Ярость овладела мной.
— Покажу тебе комаров-букашек! — орал я, насильно встряхивая, поднимая женщину за руку. — Идем, истеричка, чтоб они тебя заели.
Так я вытащил ее босую на темную поляну, жутковатую ночную поляну среди черного леса. Беспросветная тишина холодила нас. В руке у меня был ее фонарик. Я включил его, надеясь приманить комаров на свет, успокоить взъерошенную, почти голую женщину в тонкой сорочке, тянул ее в черноту, зло ступая в колющую влажную траву.
Наверное, было тепло. Ни звука, ни шелеста, кругом тишина до самых звезд, ярких и тоскливо холодных.
— Их нет, — всхлипнула женщина. — Их нет.
А я злыми своими пальцами слышал, чувствовал, как бешено тикает ее пульс в горячей мягкой руке.

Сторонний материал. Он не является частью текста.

/-! ### What a received frame does -/

/-- A frame taken while busy disarms the timeout and may leave `CRC` a free value. -/
theorem takeFrame_eq (f : Bytes) (s : State) :
    ∃ c n, takeFrame f s = { s with toArmed := false, crc := c, free := n } := by
  unfold takeFrame
  dsimp only
  split
  · exact ⟨s.crc, s.free, rfl⟩
  · exact ⟨_, _, rfl⟩

theorem rxFrame_busy (f : Bytes) (ha : s.arb = .awaitingResponse) :
    rxFrame f s = rxClass (classify s.cfg.poly f) (takeFrame f s) := by
  simp [rxFrame, busy_iff.mpr ha]

/-- The operation of a frame's class, by the tests in the order of R78 and R221. -/
theorem rxClass_classify (poly : Word16) (f : Bytes) (s : State) :
    rxClass (classify poly f) s =
      if f.length < 5 ∨ crcVerify poly f = false then rxBad s
      else if payload f = [0x00] then rxAck s
      else if payload f = [0xFF] then rxNak s
      else rxData (payload f) s := by
  have hclass : classify poly f =
      if f.length < 5 ∨ crcVerify poly f = false then .bad
      else if payload f = [0x00] then .ack
      else if payload f = [0xFF] then .nak
      else .data (payload f) := by rw [ite_or]; rfl
  rw [hclass]
  split_ifs <;> rfl

/-- Settles O41: while busy the class is run in the state that `takeFrame` leaves. -/
theorem rxFrameRunsTheClassOfTheFrame : Obligations.RxFrameRunsTheClassOfTheFrame := fun s f => by
  refine ⟨rxFrame_of_idle f, fun ha => ?_⟩
  obtain ⟨c, n, htake⟩ := takeFrame_eq f s
  exact ⟨c, n, by rw [← htake]; exact (rxFrame_busy f ha).trans (rxClass_classify ..)⟩

/-- Settles O42: after an ACK marker the state is the one `takeFrame` leaves. -/
theorem ackMarkerKeepsTheTaskInFlight : Obligations.AckMarkerKeepsTheTaskInFlight := fun s f => by
  refine ⟨rfl, rfl, fun ha hack => ?_⟩
  obtain ⟨c, n, htake⟩ := takeFrame_eq f s
  exact ⟨c, n, by rw [← htake, exec, execRxFrame, rxFrame_busy f ha, hack]; rfl⟩

/-- A reply frame goes out before the record of the Task it ends. -/
theorem endTask_sendFrame {t : Task} (v : Verdict) (k : TxKind) (p : Bytes) (ht : s.cur = some t) :
    ∃ c n, endTask v (sendFrame k p s) = .next { s with
      toArmed := false, arb := .idle, cur := none, crc := c, free := n,
      lastStatus := statusAfter s.lastStatus t v,
      out := s.out ++ [.tx k (frame s.cfg p), sinkRecord s.lastStatus t v] } := by
  rw [endTask_of_cur (s := sendFrame k p s) ht, complete_eq, release_out, sendFrame_out, List.append_assoc]
  exact ⟨_, _, rfl⟩

/-- Settles O43: the NAK frame, then the error, whose record does not depend on `LASTSTATUS`. -/
theorem badFrameIsNakedAndFailsTheTask : Obligations.BadFrameIsNakedAndFailsTheTask := fun s t ht => by
  obtain ⟨c, n, h⟩ := endTask_sendFrame (.error .checksumMismatch) .nak nakPayload ht
  rw [sinkRecord_error, statusAfter_error] at h
  exact ⟨c, n, h⟩

/-- Settles O44: RX.NAK raises PeerRejected. -/
theorem nakMarkerRejectsTheTask : Obligations.NakMarkerRejectsTheTask := fun _ _ => raise_eq .peerRejected

/-- Settles O45: the ACK frame, then success. -/
theorem dataFrameIsAckedAndCompletesTheTask : Obligations.DataFrameIsAckedAndCompletesTheTask := fun _ _ p ht =>
  endTask_sendFrame (.ok p) .ack ackPayload ht

/-- Settles O46: the sinks of a host Task, of a Poll that succeeds and of a Poll that fails. -/
theorem completeInvokesTheSinkOnce : Obligations.CompleteInvokesTheSinkOnce := fun s _ _ _ => by
  refine ⟨fun _ => rfl, fun p => ?_, fun _ => rfl⟩
  have hchanged : s.changed p = decide (s.lastStatus = none ∨ s.lastStatus ≠ some p) :=
    Bool.eq_iff_iff.mpr (by simp [State.changed])
  rw [← hchanged]
  rfl

end Sys2Proof.Machine

/-! Exceptions and coincident events (60_exceptions.md): the error codes (R200), a closed link (R216), that no event but RESET
loses or repeats a Task between its creation and its record (R211), and the order of the events of one cycle (R220). -/

namespace Sys2Proof.Machine

variable {s s' : State}

/-! ### The error codes and a closed link -/

/-- Settles O4: the codes are read off the table, and the sixteen code values are tried one by one. -/
theorem errorCodesAreTheTable : Obligations.ErrorCodesAreTheTable :=
  ⟨fun _ => rfl, rfl, rfl, rfl, rfl, rfl, rfl, rfl, rfl, fun e => by cases e <;> rfl, by decide⟩

theorem submitRefusal_connectionClosed {p : Bytes} (hp : inDomain p) (hl : s.link = .closed) :
    submitRefusal s p = some .connectionClosed := by
  simp [submitRefusal, hp, not_isOpen_iff.mpr hl]

/-- Settles O32: TICK and RXBYTE test the link first, SUBMIT tests it after the payload's length. -/
theorem closedLinkIsInert : Obligations.ClosedLinkIsInert := fun _ hl =>
  ⟨execTick_closed hl, fun b => execRxbyte_closed b hl, fun tag _ ms hmin hmax =>
    execSubmit_refused tag ms (submitRefusal_connectionClosed ⟨hmin, hmax⟩ hl)⟩

/-! ### The Tasks the block holds and the records of Tasks that end -/

/-- The Tasks without a record: the one in flight, then the queue. -/
def State.pending (s : State) : List Task := s.cur.toList ++ s.q

/-- The number of Polls among some Tasks. -/
def pollCount (ts : List Task) : Nat := (ts.filter fun t => t.kind == .poll).length

@[simp] theorem pollCount_nil : pollCount [] = 0 := rfl

@[simp] theorem pollCount_append (a b : List Task) : pollCount (a ++ b) = pollCount a + pollCount b := by
  simp [pollCount]

theorem pendingTags_eq (s : State) : s.pendingTags = hostTags s.pending := rfl

theorem pendingPolls_eq (s : State) : s.pendingPolls = pollCount s.pending := rfl

theorem doneTags_append {new : List Output} (h : s'.out = s.out ++ new) :
    s'.doneTags = s.doneTags ++ (complRecords new).map (·.1) := by
  simp [State.doneTags, State.compl, h]

theorem donePolls_append {new : List Output} (h : s'.out = s.out ++ new) :
    s'.donePolls = s.donePolls + (statusRecords new).length := by
  simp [State.donePolls, State.status, h]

В самом деле, комаров не было. Неистребимых, вечных, надоедливых, невыносимых, неотгонимых, неизбывных комаров нигде не было. И вдруг я увидел на прогалинке среди колючей травы одного единственного черного муравьишку. Или мне показалось? Я упал перед ним на колени, увлекая наземь женщину. Кажется, она вскрикнула от боли.
— Смотри, — сказал я, — живой.
— Кто?
— Муравей.
Он воинственно шевелил черными усиками, ослепленный морем света, застигнутый врасплох на лесной дороге, как подозрительный путник среди ночи под фарами патрульной машины. Сердито махнул одним, другим усиком, поднялся на задние лапки, будто ругаясь последними словами, повернул и побежал прочь в густую влажную травяную тень.
— Один единственный…
— Дура, — сказал я ласково, — спят они по своим квартирам. Спят!
— А как же он?
— Гуляка. Бегал к подружке, а теперь домой. Боится, как бы не попало… Утром покажу тебе армию таких же усатых наглецов. Слышала, как он ругается?
— Пойдем, — сказала она тихо, — не смотри на меня. Выключи свет.
Мы вернулись домой. Она вздрагивала от холода. В открытой двери дома кружилась в потоке света ночная бабочка. Веселая, живая, мохнатая бабочка.
* * *
Я слышал, как она стонет во сне и долго не мог уснуть. В ящике стола мерно тикало само Время, наваждение, которое можно было выбросить, грохнуть камнем, разнести в клочья, разбить колуном. И не было никакой силы сотворить это.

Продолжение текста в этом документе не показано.